Padura fängt diese Atmosphäre des persönlichen Niedergangs des Siegertypen eindrucksvoll ein. Fast im Duktus des Meisters himself. Sinngemäß: Früher, da hatte er einen Sack voller Ideen und Stories. Früher. Aber heute, da musste er feststellen: Dieser Sack war leer.
Stattdessen gibt es einen Sack mit Verboten und Gebrechen. Keinen Alkohol mehr, keine weiten Reisen, keinen Zucker. Kein Zweifel, er spürte es, er, der große Hemingway, kam an sein Ende.
Es fällt auf, wie exakt Padura für den Roman recherchiert hat. Er hat sich mit Hemingways Texten befasst, seinen Entourage auf Kuba interviewt, die Schauplätze besucht. Hemingways Kapitän, Gregorio Fuentes, der im Buch Ruperto heißt, hat Padura die gleichen Geschichten erzählt, die er auch mir 1983 aufgetischt hat. Und auf der hübschen Finca Vigía wird nach wie vor geschlampert, äh, renoviert, wie bei meinem Besuch damals.

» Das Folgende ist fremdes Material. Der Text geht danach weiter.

theorem witness_LocalLoadsAndStores : (sl.eaOf sl.me.base (.reg 2) (.i24 0)).toNat = 0x40000 ∧
    (sl.ea sl.me.base 2 (.i24 0xFF8)).toNat = 0x40FF8 ∧ 0x40000 % tyBytes .n64 = 0 ∧ Memory.wf sl.mem = true ∧
    LocalAt sl sl.me .read 0x40000 8 lf ∧ LocalAt sl sl.me .write 0x40FF8 8 lf ∧
    (LocalAt slf slf.me .ldf 0x40000 8 lf ∧ LocalAt slf slf.me .ldt 0x40000 8 lf ∧ slf.isFull (lf.phys (0x40000 % 2 ^ 57)) = true) ∧
    (LocalAt sl sl.me .stf 0x40000 8 lf ∧ LocalAt sl sl.me .clre 0x40000 8 lf) ∧
    ReleasesNow sl sl.me .slot ∧ ReleasesNow sl sl.me .sys :=
  ⟨by decide, by decide, by decide, by decide, local_read, local_write, ⟨local_ldf.1, local_ldf.2, by decide⟩, local_fill, releases⟩
theorem witness_LocalAccessFrame : Memory.wf sl.mem = true ∧ (sl.ea sl.me.base 2 (.i24 0xFFF)).toNat % tyBytes .n8 = 0 ∧
    LocalAt sl sl.me .read 0x40FFF 1 lf ∧ LocalAt sl sl.me .write 0x40FF8 8 lf :=
  ⟨by decide, by decide, local_read1, local_write⟩
theorem witness_HeldLineAccess : Memory.wf sh.mem = true ∧ (sh.ea sh.me.base 2 (.i24 0)).toNat = 0x50078 ∧ 0x50078 % tyBytes .n64 = 0 ∧
    HeldAt sh sh.me .read 0x50078 8 hf ∧ HeldAt sh sh.me .write 0x50078 8 hf :=
  ⟨by decide, by decide, by decide, held_line.1, held_line.2.1⟩
theorem witness_LocalAtomics : Memory.wf sl.mem = true ∧ (sl.getW sl.me.base 2).toNat = 0x40000 ∧
    ReleasesNow sl sl.me .sys ∧ (AmoOp.minn.tyOk .n64 = true ∧ LocalAt sl sl.me (.amo .minn .n64 (sl.getW sl.me.base 3)) 0x40000 8 lf) ∧
    (AmoOp.famax.tyOk .f32 = true ∧ LocalAt sl sl.me (.amo .famax .f32 (sl.getW sl.me.base 3)) 0x40000 4 lf) ∧
    LocalAt sl sl.me (.cas .n32 (sl.getW sl.me.base 3) (sl.getW sl.me.base 4)) 0x40000 4 lf :=
  ⟨by decide, by decide, releases.2, ⟨by decide, by constructor <;> decide⟩, ⟨by decide, by constructor <;> decide⟩,
    by constructor <;> decide⟩
theorem witness_ScalarAccessFaults : Memory.wf sl.mem = true ∧ (sl.ea sl.me.base 2 (.i24 7)).toNat % tyBytes .n16 ≠ 0 ∧
    (let s := w 2 0x0100000000000000 s1; Memory.wf s.mem = true ∧ (s.ea s.me.base 2 (.i24 0)).toNat % 8 = 0 ∧
      canonicalVa (s.ea s.me.base 2 (.i24 0)).toNat = false) := by decide
/-- A codelet; a context with a write that becomes visible at 6000; one that waits for that time, with GT before it and
at it. -/
def slk : State := w 2 0x40000 (s1.setWs b0 offCtxn (7 + 2 ^ 24))
def svt : State := s0.modCtx 7 (fun c => { c with vtDie0 := 6000 })
def srel (gt : Nat) : State := let s := next (exec (.fenceRel .dev) svt); s.setDie 0 { s.die 0 with gt := gt }
def rts : Nat := svt.releaseTs svt.me .dev 5000
/-- PEND at a number; a peer write outstanding; a context that waits in a block with the steps that follow. -/
def spd (n : Nat) (s : State) : State := s.setWs b0 offPushst (n * 2 ^ 24)
def speer (s : State) : State := s.modCtx 7 (fun c => { c with peerWrites := [3] })
def swt (b : Block) (p : List Micro) (s : State) : State := s.setWait 7 { block := b, cont := { prog := p, issued := 4500 } }
/-- What the clauses of `RELEASE_COMPLETE` share: the context on its slot, and its wait. -/
def waitsIn (s : State) (b : Block) (p : List Micro) : Prop :=
  s.meOf 7 = some s0.me ∧ (s.ctx 7).wait = some { block := b, cont := { prog := p, issued := 4500 } } ∧
    (s.ctx 7).migrating = false
theorem releases_not : ¬ ReleasesNow (spd 1 s0) s0.me .dev ∧ ¬ ReleasesNow (speer s0) s0.me .sys ∧ ¬ ReleasesNow svt s0.me .dev := by
  unfold ReleasesNow; decide
theorem witness_FenceAndWaitResults_waits :
    ((spd 1 s0).me = s0.me ∧ (spd 1 s0).pend b0 ≠ 0) ∧
    ((speer s0).me = s0.me ∧ (speer s0).pend b0 = 0 ∧ ((speer s0).ctx 7).peerWrites ≠ []) ∧
    ¬ ReleasesNow (spd 1 s0) s0.me .dev ∧ ¬ ReleasesNow (speer s0) s0.me .sys ∧ ¬ ReleasesNow svt s0.me .dev :=
  ⟨by decide, by decide, releases_not⟩
theorem witness_FenceAndWaitResults_completes :
    (((srel rts).modCtx 7 (fun c => { c with migrating := true })).ctx 7).migrating = true ∧
    (waitsIn (swt (.release .dev 5000) [.acquire, .adv 8] s0) (.release .dev 5000) [.acquire, .adv 8] ∧ s0.gtOf 4 = 5000) ∧
    (let s := swt .pushPend [.release .dev, .adv 8] (spd 1 s0)
     waitsIn s .pushPend [.release .dev, .adv 8] ∧ s.pend b0 ≠ 0) ∧
    (let s := swt (.peerAcks .sys) [.release .sys, .adv 8] (speer s0)
     waitsIn s (.peerAcks .sys) [.release .sys, .adv 8] ∧ (s.ctx 7).peerWrites ≠ []) ∧
    (let s := swt .pushPend [.release .dev, .acquire, .adv 8] s0
     waitsIn s .pushPend [.release .dev, .acquire, .adv 8] ∧ s.pend b0 = 0 ∧ s.releaseTs s0.me .dev 4500 ≤ s.gtOf 4) ∧
    (let s := swt (.peerAcks .sys) [.release .sys, .adv 8] svt
     waitsIn s (.peerAcks .sys) [.release .sys, .adv 8] ∧ s.pend b0 = 0 ∧ (s.ctx 7).peerWrites = [] ∧
       s.gtOf 4 < s.releaseTs s0.me .sys 4500) := by
  unfold waitsIn; decide
theorem witness_FenceAndWaitResults : (Memory.wf sl.mem = true ∧ (sl.ea sl.me.base 2 (.i24 0)).toNat = 0x40000 ∧
      sl.isFull (lf.phys (0x40000 % 2 ^ 57)) = false ∧ sl.kindOf sl.me.base ≠ 1 ∧ LocalAt sl sl.me .ldf 0x40000 8 lf ∧
      LocalAt sl sl.me .ldt 0x40000 8 lf) ∧
    (Memory.wf slk.mem = true ∧ slk.kindOf slk.me.base = 1 ∧ slk.isFull (lf.phys (0x40000 % 2 ^ 57)) = false ∧
      LocalAt slk slk.me .ldf 0x40000 8 lf) ∧
    ReleasesNow sl sl.me .sys ∧ (svt.pend svt.me.base = 0 ∧ (svt.ctx svt.me.key).peerWrites = [] ∧
      svt.gtOf svt.me.core < svt.releaseTs svt.me .dev (svt.gtOf svt.me.core)) ∧
    (0 < rts ∧ ∀ g ∈ [rts - 1, rts], (srel g).meOf 7 = some s0.me ∧ (srel g).waitOf 7 = some (.release .dev rts) ∧
      (srel g).gtOf 4 = g ∧ ((srel g).ctx 7).wait.map (fun x => x.cont.prog) = some [.adv 8]) :=
  ⟨⟨by decide, by decide, by decide, by decide, local_wait⟩, ⟨by decide, by decide, by decide, by constructor <;> decide⟩,
    releases.2, by decide, by decide⟩
/-- Contexts that wait for the word at the page's start, in frames 4 and 5: an `ldf` before an `ldt`, or the latter alone. -/
def sfew (k f order : Nat) (take : Bool) (s : State) : State :=
  s.setCtx k { loc := .frame 4 f, slot := some (63 + f), wait := some { block := .fe (lp / 8) take order
                                                                        cont := { prog := [.acquire, .finish (.loadW 3 .nt), .adv 8] } } }
def sfe1 (take : Bool) : State := sfew 8 4 3 take sl
def sfe2 (take : Bool) : State := sfew 9 5 6 take (sfe1 false)
def sfe3 : State := sfew 10 6 9 false (sfe2 true)
theorem served_stf (take : Bool) : LocalAt (sfe1 take) (sfe1 take).me .stf 0x40000 8 lf ∧ ReleasesNow (sfe1 take) (sfe1 take).me .slot := by
  constructor
  · cases take <;> constructor <;> decide
  · unfold ReleasesNow; cases take <;> decide
theorem witness_FenceAndWaitResults_served : lp % 8 = 0 ∧ lf.phys (0x40000 % 2 ^ 57) = lp ∧
    (∀ take ∈ [false, true], let s := sfe1 take
      Memory.wf s.mem = true ∧ s.feWaiters lp = [(3, take, 8)] ∧ s.meOf 8 = some { core := 4, slot := 67, base := wsBase 4 4, key := 8 } ∧
      (s.ctx 8).wait.map (fun w => w.cont.prog) = some [.acquire, .finish (.loadW 3 .nt), .adv 8] ∧ (s.core 4).log.en = false ∧
      s.me.key ≠ 8 ∧ s.me.base + 4096 ≤ wsBase 4 4 ∧ wsBase 4 4 + 4096 ≤ lp) ∧
    (∀ take ∈ [false, true], (sfe2 take).feWaiters lp = (3, false, 8) :: [(6, take, 9)]) ∧
    sfe3.feWaiters lp = (3, false, 8) :: (6, true, 9) :: [(9, false, 10)] ∧
    (sfe3.meOf 8 = some { core := 4, slot := 67, base := wsBase 4 4, key := 8 } ∧ wsBase 4 4 + 4096 ≤ wsBase 4 5 ∧
      sfe3.meOf 9 = some { core := 4, slot := 68, base := wsBase 4 5, key := 9 } ∧ wsBase 4 5 + 4096 ≤ lp) := ⟨by decide, by decide, by decide, by decide, by decide, by decide⟩
/-- Targets of a push: none that R319 allows, the issuing core alone, and core 9 by a list. -/
def spush (list : Word) : State := w 4 list sl
theorem witness_PushResults :
    pushTargets (spush 0xFFFFFFFFFFFFFFC0) 4 .list ((spush 0xFFFFFFFFFFFFFFC0).getW b0 4) = none ∧
    (pushTargets (spush 0xFFFFFFFFFFFFFF04) 4 .list ((spush 0xFFFFFFFFFFFFFF04).getW b0 4)).map (fun ts => ts.filter (· ≠ 4)) = some [] ∧
    (pushTargets (spush 0xFFFFFFFFFFFFFF09) 4 .list ((spush 0xFFFFFFFFFFFFFF09).getW b0 4)).map (fun ts => ts.filter (· ≠ 4)) = some [9] ∧
    (spush 0xFFFFFFFFFFFFFF09).pend b0 < 255 ∧ Memory.wf (spush 0xFFFFFFFFFFFFFF09).mem = true ∧
    ((spush 0xFFFFFFFFFFFFFF09).getW b0 2 + (0 : BitVec 32).signExtend 64).toNat = 0x40000 ∧ (lp + 8 ≤ b0 ∨ b0 + 4096 ≤ lp) ∧
    LocalAt (spush 0xFFFFFFFFFFFFFF09) (spush 0xFFFFFFFFFFFFFF09).me .write 0x40000 8 lf ∧ LocalAt (spush 0xFFFFFFFFFFFFFF04) (spush 0xFFFFFFFFFFFFFF04).me .write 0x40000 8 lf ∧
    (let s := w 4 0xFFFFFFFFFFFFFF09 sh; Memory.wf s.mem = true ∧ s.pend b0 < 255 ∧ HeldAt s s.me .write 0x50078 8 hf) ∧
    (let s := spd 255 (spush 0xFFFFFFFFFFFFFF09)
     Memory.wf s.mem = true ∧ pushTargets s 4 .list (s.getW b0 4) = some [9] ∧ s.pend b0 = 255) :=
  ⟨by decide, by decide, by decide, by decide, by decide, by decide, by decide, by constructor <;> decide,
    by constructor <;> decide, ⟨by decide, by decide, by constructor <;> decide⟩, by decide⟩
/-- Window 0: unmapped with a translated page of policy 3 behind `w6`, and mapped; mapped with its first line held, by a
number of tokens and with or without the owner token. -/
def wf3 : Leaf := { pa := 0x8000, logSize := 12, pol := 3, u := true, x := false, w := false, rd := true }
def swin : State := w 7 0x90000 (w 6 0x60000 (tlbInstall 4 (s0.ptroot b0) 0x60000 wf3 s0))
def swinv : State := s0.setWin 4 7 { v := true, vpn := 0x60, lbase := 0x90, size := 0 }
def swinh (n : Nat) (owner : Bool) : State := swinv.setCopy (winHolder 4 7 0) 256 { tokens := n, owner := owner, data := some 0x77 }
/-- A page of HBM that the L1 holds no line of, homed on the own die or the other, and with a half that the host owns; pages
that a prefetch passes; a page that the TLB misses, and its walk, which ends in a fault. -/
def spref (l : Leaf) : State := w 2 0x50000 (tlbInstall 4 (s0.ptroot b0) 0x50000 l s0)
def shost (s : State) : State := s.setLine 160 { s.line 160 with half0 := .he }
def hf1 : Leaf := { hf with pa := 0x7000 }
def smissed : State := next (exec (.pref 2 (.i24 0)) (w 2 0x70000 (s0.setWs b0 offPtroot localBase)))
theorem pref_walk : ∃ cause u, walkNow 4 (smissed.ptroot b0) 0x70000 1 smissed = (.trap cause, u) ∧ (u.core 4).log.en = false ∧
    u.walkSharers { core := 4, pt := smissed.ptroot b0, va := 0x70000, acc := 1 } (.trap cause) = [7] := ⟨_, _, rfl, by decide⟩
theorem witness_LineAndWindowResults_prefetch :
    (let s := w 2 0x70000 s0; (s.ea b0 2 (.i24 0)).toNat = 0x70000 ∧ canonicalVa 0x70000 = true ∧ s.tlbHit 4 (s.ptroot b0) 0x70000 = none) ∧
    (Memory.wf smissed.mem = true ∧ smissed.meOf 7 = some s0.me ∧ smissed.waitOf 7 = some (.walk 4 (smissed.ptroot b0) 0x70000 accRead) ∧
      (smissed.ctx 7).wait.map (fun w => w.cont.prog) = some [.finish .prefetch, .adv 8] ∧
      (smissed.ctx 7).wait.map (fun w => w.cont.elems) = some [{ va := 0x70000, size := 1 }] ∧
      (smissed.ctx 7).wait.map (fun w => w.cont.walked) = some [] ∧ (smissed.ctx 7).wait.map (fun w => w.cont.reg) = some none ∧
      (smissed.ctx 7).migrating = false ∧ smissed.clusterTlb 4 (smissed.ptroot b0) 0x70000 = none ∧
      smissed.tlbHit 4 (smissed.ptroot b0) 0x70000 = none ∧ smissed.walking 7 = true) ∧
    (∀ l ∈ [{ hf with rd := false }, { hf with pol := 2 }, { hf with pa := peerBase }], let s := spref l
      s.tlbHit 4 (s.ptroot b0) 0x50000 = some l ∧ (l.permits { rd := true } (s.pl b0) = false ∨ cacheablePol l.pol = false ∨
        regionOf (l.phys (0x50000 % 2 ^ 57)) = .peer 0)) ∧
    (∀ r ∈ [(spref hf, 160), (spref hf1, 224), (shost (spref hf), 160)], let s := r.1
      Memory.wf s.mem = true ∧ (s.ea b0 2 (.i24 0)).toNat = 0x50000 ∧ s.copy 4 r.2 = {} ∧
        ((tget s.copies 4).filter (fun e => usesFrame e.2)).length < Config.l1Lines ∧ (s.die 0).tripped = none) ∧
    (hf.permits { rd := true } false = true ∧ cacheablePol hf.pol = true ∧ hf.phys (0x50000 % 2 ^ 57) = 0x5000 ∧
      0x5000 < 4 * quarterBytes ∧ (spref hf).snoopHalf 0x5000 1 false = none ∧ (spref hf).homeDie 0x5000 = dieOf 4) ∧
    (hf1.phys (0x50000 % 2 ^ 57) = 0x7000 ∧ (spref hf1).snoopHalf 0x7000 1 false = none ∧ (spref hf1).homeDie 0x7000 ≠ dieOf 4) ∧
    (shost (spref hf)).snoopHalf 0x5000 1 false = some 0 := by decide
theorem witness_LineAndWindowResults :
    canonicalVa ((w 2 0x0100000000000000 s1).ea b0 2 (.i24 0)).toNat = false ∧
    LocalAt sl sl.me .read 0x40FFF 1 lf ∧ HeldAt sh sh.me .read 0x50078 1 hf ∧ (sh.copy 4 160).miss = none ∧
    ((swin.getW b0 6).toNat = 0x60000 ∧ (swin.getW b0 7).toNat = 0x90000 ∧ (swin.win 4 0).v = false ∧
      swin.inGeneral 4 0x90000 4096 = true ∧ swin.meetsWindow 4 0x90000 4096 = false ∧ swin.meetsRing 4 0x90000 4096 = false ∧
      canonicalVa 0x60000 = true ∧ swin.tlbHit 4 (swin.ptroot b0) 0x60000 = some wf3 ∧ wf3.pol = 3 ∧
      wf3.permits { rd := true } (swin.pl b0) = true) ∧
    (s0.win 4 7).v = false ∧ ((swinv.win 4 7).v = true ∧ (swinv.win 4 7).unmapping = false ∧ swinv.windowCopies 4 7 = []) ∧
    (∀ r ∈ [(512, true), (1, true), (1, false)], let s := swinh r.1 r.2
      (s.win 4 7).v = true ∧ (s.win 4 7).unmapping = false ∧ s.windowCopies 4 7 = [(winHolder 4 7 0, 256)] ∧
        s.copy (winHolder 4 7 0) 256 = { tokens := r.1, owner := r.2, data := some 0x77 } ∧ Memory.wf s.mem = true) ∧
    (∀ k w, ((swinh 512 true).ctx k).wait = some w → w.block ≠ .line (winHolder 4 7 0) 256) :=
  ⟨by decide, local_read1, held_line.2.2, by decide, by decide, by decide, by decide, by decide,
    fun k _ h => nomatch (tget_waits (swinh 512 true).ctxs k (by decide)).symm.trans h⟩
/-! ### Vectors and the Eland unit -/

Aber all das dient nur als Kulisse für Paduras Entzauberung des Schreiber-Gottes. Und Padura geht hart ins Gericht mit der Person Hemingway. Er habe Freunde verraten, sei der Zuneigung unfähig und sei selbst nach 2o Jahren auf Kuba nie wirklich angekommen.
Aber bei aller Hassliebe macht sich dieser Leonardo Padura um Hemingway letzten Endes verdient. Denn nach seiner Entzauberung erblicken wir einen anderen Ernest Hemingway. Hemingway, mag sein, ein Scheißkerl, aber auch Ernest Hemingway, der Mensch.